[Saved entries]
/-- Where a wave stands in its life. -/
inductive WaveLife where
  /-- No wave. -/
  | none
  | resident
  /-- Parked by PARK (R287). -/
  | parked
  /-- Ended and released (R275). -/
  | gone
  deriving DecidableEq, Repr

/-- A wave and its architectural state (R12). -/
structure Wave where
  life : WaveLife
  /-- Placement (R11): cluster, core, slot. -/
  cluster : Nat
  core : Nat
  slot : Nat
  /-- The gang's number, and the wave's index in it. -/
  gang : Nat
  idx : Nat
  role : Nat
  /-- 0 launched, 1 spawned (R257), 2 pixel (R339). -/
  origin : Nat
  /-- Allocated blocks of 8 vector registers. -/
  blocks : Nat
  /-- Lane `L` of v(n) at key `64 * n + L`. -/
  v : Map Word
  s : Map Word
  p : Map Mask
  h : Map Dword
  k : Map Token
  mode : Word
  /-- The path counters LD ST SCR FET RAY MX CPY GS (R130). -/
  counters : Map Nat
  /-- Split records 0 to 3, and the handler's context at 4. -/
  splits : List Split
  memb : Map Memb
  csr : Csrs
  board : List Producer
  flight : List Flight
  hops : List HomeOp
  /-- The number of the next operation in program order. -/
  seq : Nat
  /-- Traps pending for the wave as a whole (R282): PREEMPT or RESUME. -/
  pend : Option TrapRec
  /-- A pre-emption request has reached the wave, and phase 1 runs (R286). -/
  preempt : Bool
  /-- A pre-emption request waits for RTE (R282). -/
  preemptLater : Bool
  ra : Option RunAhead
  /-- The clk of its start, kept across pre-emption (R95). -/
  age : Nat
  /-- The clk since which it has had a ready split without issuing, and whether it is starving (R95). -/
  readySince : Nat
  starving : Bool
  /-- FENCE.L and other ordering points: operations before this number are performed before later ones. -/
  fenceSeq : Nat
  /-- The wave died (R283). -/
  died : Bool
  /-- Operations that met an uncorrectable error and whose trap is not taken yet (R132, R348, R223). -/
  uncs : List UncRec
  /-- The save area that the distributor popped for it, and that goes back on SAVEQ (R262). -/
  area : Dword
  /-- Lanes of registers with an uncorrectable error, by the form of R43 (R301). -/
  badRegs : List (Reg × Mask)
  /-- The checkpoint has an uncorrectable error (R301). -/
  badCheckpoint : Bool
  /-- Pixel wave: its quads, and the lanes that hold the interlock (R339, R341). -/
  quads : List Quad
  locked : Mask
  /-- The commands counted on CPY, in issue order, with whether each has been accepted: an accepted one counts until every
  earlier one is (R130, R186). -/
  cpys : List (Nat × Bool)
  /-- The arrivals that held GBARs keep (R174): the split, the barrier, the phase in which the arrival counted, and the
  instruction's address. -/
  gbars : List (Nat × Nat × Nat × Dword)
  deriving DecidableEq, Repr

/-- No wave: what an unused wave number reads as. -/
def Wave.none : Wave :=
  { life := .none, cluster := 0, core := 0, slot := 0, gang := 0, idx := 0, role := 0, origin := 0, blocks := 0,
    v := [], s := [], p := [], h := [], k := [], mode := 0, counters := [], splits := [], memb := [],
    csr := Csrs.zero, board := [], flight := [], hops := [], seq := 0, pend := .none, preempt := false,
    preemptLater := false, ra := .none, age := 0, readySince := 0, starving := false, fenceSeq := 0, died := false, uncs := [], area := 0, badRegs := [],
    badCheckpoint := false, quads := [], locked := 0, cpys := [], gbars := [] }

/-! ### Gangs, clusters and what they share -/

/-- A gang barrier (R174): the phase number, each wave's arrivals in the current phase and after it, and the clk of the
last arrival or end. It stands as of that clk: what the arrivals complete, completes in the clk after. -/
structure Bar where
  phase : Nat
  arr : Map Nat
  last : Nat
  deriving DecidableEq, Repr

*TASK DETAILS*
In the records above, how many lines contain the string "what"? Reply with the number only.

*RESPONSE TO THE EXERCISE*
3